1528335: apwsE941117.0393=1=7=1 `` The most unpleasant thing is that we are attacked by those formerly high officials who insisted on us being a brainwashing center , '' {laments} Perfilov , sitting under the once-obligatory portrait of Lenin in his office
versus the current German output (keywork=des):
260: überzeugenden Darlegungen Chefs {des} Europäischen W
262: den Darlegungen {des} Chefs Europäischen Währungsins
However, there are a few things that I cannot output in the German CQP query result.
Since for the English FN, Abney's chunker produces an ouput as follows:
[nmess lemma=
h=[nx lemma=
h=[person
[nnp lemma=Prince Prince]
[person lemma=Philip Philip]]]]
[vvd lemma=lamentlamented ]
[comp lemma=that that]
[nil lemma=`` ``]
[nmess lemma
...
and since our IMS chunker for German produces an output as follows:
<NC>
Eine ART
weitere ADJA
Schwierigkeit NN
</NC>
<VC>
besteht VVFIN
</VC>
darin PAV
, $,
daß KOUS
<NC>
die ART
Kameras NN
</NC>
nur ADV
dann ADV
<NC>
verwertbares ADJA
Bildmaterial NN
</NC>
<VC>
liefern VVFIN
</VC>
, $,
wenn KOUS
<NC>
die ART
See NN
</NC>
einigermaßen ADV
ruhig ADJD
<VC>
ist VAFIN
</VC>
. $.
Is it feasible to use Abney's chunker/parser to parse the German chunked data and produce a format with nested brackets similar to the English counterpart? Will it be better to modify the Java classes of FN in order to support the current format of the chuncked German text? Or, is another method more feasible?
FarinaImport.sh
Assuming that the pipeline is complete, I used the file Adjusting.calibrate.v.v.processed in order to test whether FarinaImport.sh works correctly with our German FN. However, after executing this script I obtain the following error:
~/framenet/client/german-client/bin> FarinaImport.sh ~/framenet/collin/Adjusting.calibrate.v.v.processed
[FNProperties] ./..
[FNProperties] loading from file ./../conf/fnclient.properties
[FNProperties] loading from file /u/guajardo/.fnclient.properties
log4j:WARN No appenders could be found for logger (fn2.farina.clients.FNProperties).

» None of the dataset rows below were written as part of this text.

-- ==== Sys2Proof/Machine/Playback.lean ====
section
/-! DEFINITION. The playback and envelope engine, the fourth sub-step of `TICK` (R175 to R192). A branch
answers nothing only where a table read has no location (R62), which no state reaches. -/

namespace Sys2Proof.Machine

/-- `PassDelay(p, n)` (R178 to R182); phase None ends no pass. -/
def passDelay (c : Config) (p : Phase) (n : Nat) : Word :=
  match p with
  | .starting => satW (c.delayMax - n * c.delayInc)
  | .running => satW c.delayMin
  | .stopping => satW (c.delayMin + n * c.delayInc)
  | .ringing => 0#16
  | .whistling => 0#16
  | .none => 0#16

/-- `FadeCond(p, n)` (R184); the first clause compares by the order of R81. -/
def fadeCond (c : Config) (p : Phase) (n : Nat) : Bool :=
  decide (phaseCode p ≤ phaseCode .stopping) || n == c.r1Lo || n == c.wLo || n == c.r2Lo

/-- Phase None (R176): silence, and the cursor is frozen. -/
def silence (s : State) : State := { s with amp := 0#8 }

/-- The pause countdown (R177). -/
def countPause (s : State) : State := { s with delay := s.delay - 1#16 }

/-- The end of a pass (R178, R183): the pause uses the count before the increment. -/
def endOfPass (p : Phase) (s : State) : State :=
  { s with
    delay := passDelay s.cfg p s.soundCount.toNat
    idx := 0#16
    fade := 0#8
    soundCount := satW (s.soundCount.toNat + 1) }

/-- A fade-in tick with the boundary byte `b` (R185). -/
def fadeInTick (b : Byte) (s : State) : State :=
  let s1 := incFade s
  let s2 := { s1 with amp := s1.fade }
  if b.toNat ≤ s2.fade.toNat then { s2 with idx := 1#16, fade := 0#8 } else s2

/-- A fade-out tick with the boundary byte `b` of a table of length `len` (R186); `-.` is truncated. -/
def fadeOutTick (b : Byte) (len : Nat) (s : State) : State :=
  let s1 := incFade s
  let s2 := { s1 with amp := BitVec.ofNat 8 (b.toNat - s1.fade.toNat) }
  if b.toNat ≤ s2.fade.toNat then { s2 with idx := satW len, fade := 0#8 } else s2

/-- A normal tick that plays the byte `b` (R187). -/
def normalTick (b : Byte) (s : State) : State :=
  { s with amp := b, idx := satW (s.idx.toNat + 1), fade := 0#8 }

/-- The three playing branches and the end of pass, in the order of R175 (R188). -/
def playTable (p : Phase) (t : TableId) (s : State) : Option State :=
  if tableLen s.cfg t ≤ s.idx.toNat then some (endOfPass p s)
  else if s.idx = 0#16 ∧ fadeCond s.cfg p s.soundCount.toNat = true then
    (memRead s.cfg t 0).map fun b => fadeInTick b s
  else if s.idx.toNat = tableLen s.cfg t - 1 then
    (memRead s.cfg t (tableLen s.cfg t - 1)).map fun b => fadeOutTick b (tableLen s.cfg t) s
  else
    (memRead s.cfg t s.idx.toNat).map fun b => normalTick b s

/-- `Playback(p)` (R175): exactly one of six branches, tested in this order. -/
def playback (p : Phase) (s : State) : Option State :=
  match tableOf p with
  | Option.none => some (silence s)
  | some t => if 0 < s.delay.toNat then some (countPause s) else playTable p t s

end Sys2Proof.Machine
end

log4j:WARN Please initialize the log4j system properly.
[FNProperties] Using server [framenet...]
username:[my user]
password:[my pass]
Importing /u/guajardo/framenet/collin/Adjusting.calibrate.v.v.processed...
Processing on server...Exception in thread "main" fn2.farina.exception.ImportException: Import Exception: javax.ejb.TransactionRolledbackLocalException: Unexpected Error
java.lang.NoClassDefFoundError
at sun.reflect.NativeConstructorAccessorImpl.newInstance0(Native Method)
at sun.reflect.NativeConstructorAccessorImpl.newInstance(NativeConstructorAccessorImpl.java:39)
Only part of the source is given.